- WHAT YOU ARE ASKED TO DO
Show, in full, each line of the data that contains "coded".

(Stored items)
---
/-- R104: `GET_MEAN_HUMIDITY` returns the stored value, not clamped and not the last synthesized humidity, and writes no state; from reset it
returns 80.0, after `SETH -10` it returns -10. -/
def Obligations.GetMeanReturnsTheStoredValue : Prop :=
  (∀ s : State, ∃ u, exec .getMeanHumidity s = .next u ∧
    u.result = .real s.regs.meanHumidity ∧ u.regs = s.regs ∧ PortsKept s u ∧ u.diag = diagAfter s .none) ∧
  (∃ u, exec .getMeanHumidity State.reset = .next u ∧ u.result = .real 80) ∧
  (∃ u v, exec (.setMeanHumidity (-10)) State.reset = .next u ∧ exec .getMeanHumidity u = .next v ∧ v.result = .real (-10))

/-- R202: a write of length 0 or 1 changes no register, state and latches included, consumes no draw, and is recorded as `ShortWrite` with its
length. -/
def Obligations.ShortWriteChangesNothing : Prop :=
  (∀ (b : Option Byte) (s : State), ∃ u, exec (.short b) s = .next u ∧
    u.regs = s.regs ∧ PortsKept s u ∧ u.result = .none ∧
    u.diag = diagAfter s (.shortWrite (match b with | none => 0 | some _ => 1))) ∧
  (∀ (b : List Byte) (s : State), b.length < 2 → ∃ u, exec (.write b) s = .next u ∧
    u.regs = s.regs ∧ PortsKept s u ∧ u.result = .none ∧ u.diag = diagAfter s (.shortWrite b.length))

/-! ## The ReceivingData commands -/

/-- RD.SOFTRESET gives all eight registers their reset values, its own latches included; a data byte or excess changes nothing; no draw; the
same code in a SendingData write resets nothing (R122; D18, log entry 7; the reset values are D2 to D5). -/
def Obligations.SoftResetIsAFullReset : Prop :=
  ∀ (t : Tail) (s : State), (∃ u, exec (.rdSoftreset t) s = .next u ∧
      u.regs = Registers.reset s.params ∧ PortsKept s u ∧ u.result = .none ∧ u.diag = diagAfter s .none ∧
      exec .reset s = .next u) ∧
    (∃ u, exec (.sdOther codeSoftReset t) s = .next u ∧ u.regs.userRegister = s.regs.userRegister ∧
      u.regs.meanHumidity = s.regs.meanHumidity ∧ u.regs.lastTemperatureCode = s.regs.lastTemperatureCode ∧
      u.regs.lastHumidityCode = s.regs.lastHumidityCode)

/-- RD.USERWRITE stores all 8 bits of `registerData`, which is the frame's data byte or, with none, the stale latch, and writes no other
register beyond the latches and `state` (R123; the latch is D4, log entry 5). -/
def Obligations.UserWriteStoresTheDataLatch : Prop :=
  ∀ (t : Tail) (s : State), ∃ u, exec (.rdUserwrite t) s = .next u ∧
    u.regs =
      { s.regs with
        state := .idle
        registerAddress := 0x00E6#16
        registerData := t.data?.getD s.regs.registerData
        userRegister := t.data?.getD s.regs.registerData } ∧
    PortsKept s u ∧ u.result = .none ∧ u.diag = diagAfter s .none

/-- R124, R127, R128: UserRead, OnChipMemory1 and OnChipMemory2 in the ReceivingData phase set `state` to Idle and write nothing beyond the
latches; `pendingResponse` is not touched; no anomaly. -/
def Obligations.PlaceholderHandlersDoNothing : Prop :=
  (∀ t, command (.full 0xF32D#16 0x00E7#16 t) = .rdUserread t) ∧ decode .coded [0xF3#8, 0x2D#8, 0xE7#8] = .rdUserread .none ∧
  (∀ t, command (.full 0xF32D#16 0x00FA#16 t) = .rdOcm1 t) ∧ decode .coded [0xF3#8, 0x2D#8, 0xFA#8] = .rdOcm1 .none ∧
  (∀ t, command (.full 0xF32D#16 0x00FC#16 t) = .rdOcm2 t) ∧ decode .coded [0xF3#8, 0x2D#8, 0xFC#8] = .rdOcm2 .none ∧
  ∀ (t : Tail) (s : State) (i : Instr) (code : Code),
    (i = .rdUserread t ∧ code = 0x00E7#16) ∨ (i = .rdOcm1 t ∧ code = 0x00FA#16) ∨ (i = .rdOcm2 t ∧ code = 0x00FC#16) →
    ∃ u, exec i s = .next u ∧
      u.regs =
        { s.regs with
          state := .idle
          registerAddress := code
          registerData := t.data?.getD s.regs.registerData } ∧
      PortsKept s u ∧ u.result = .none ∧ u.diag = diagAfter s .none

/-- R129: any code outside the seven in the ReceivingData phase, or none, is RD.OTHER: `UnknownCode`, Idle, the latches where their fields are
present, nothing else; `F3 2D 30 A3` is an example. -/
def Obligations.UnrecognizedCodeIsIgnored : Prop :=
  (∀ code t, recognized.contains code = false → command (.full 0xF32D#16 code t) = .rdOther (some code) t) ∧
  command (.noRegister 0xF32D#16) = .rdOther none .none ∧
  (∀ (code : Option Code) (t : Tail) (s : State), ∃ u, exec (.rdOther code t) s = .next u ∧
    u.regs =
      { s.regs with
        state := .idle
        registerAddress := code.getD s.regs.registerAddress
        registerData := t.data?.getD s.regs.registerData } ∧
    PortsKept s u ∧ u.result = .none ∧ u.diag = diagAfter s (.unknownCode code)) ∧
  (∃ u, exec (.write [0xF3#8, 0x2D#8, 0x30#8, 0xA3#8]) State.reset = .next u ∧
    u.regs = { State.reset.regs with registerAddress := 0x0030#16, registerData := 0xA3#8 })

/-- RD.MEAS_HM takes one measurement: both codes, in the mode and around the mean in force, from exactly four draws; the response is not built
and nothing else is written (R125, R150; D10, D22, log entries 12, 15). -/
def Obligations.MeasureHmWritesTheTwoCodes : Prop :=
  ∀ (t : Tail) (s : State), ∃ u, exec (.rdMeasHm t) s = .next u ∧
    u.regs =
      { s.regs with
        state := .idle
        registerAddress := 0x002C#16
        registerData := t.data?.getD s.regs.registerData
        lastTemperatureCode := measuredTemperature s
        lastHumidityCode := measuredHumidity s } ∧
    FourDrawn s u ∧ u.result = .none ∧ u.diag = diagAfter s .none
---
- OUTPUT BELOW
  (∀ t, command (.full 0xF32D#16 0x00E7#16 t) = .rdUserread t) ∧ decode .coded [0xF3#8, 0x2D#8, 0xE7#8] = .rdUserread .none ∧
  (∀ t, command (.full 0xF32D#16 0x00FA#16 t) = .rdOcm1 t) ∧ decode .coded [0xF3#8, 0x2D#8, 0xFA#8] = .rdOcm1 .none ∧
  (∀ t, command (.full 0xF32D#16 0x00FC#16 t) = .rdOcm2 t) ∧ decode .coded [0xF3#8, 0x2D#8, 0xFC#8] = .rdOcm2 .none ∧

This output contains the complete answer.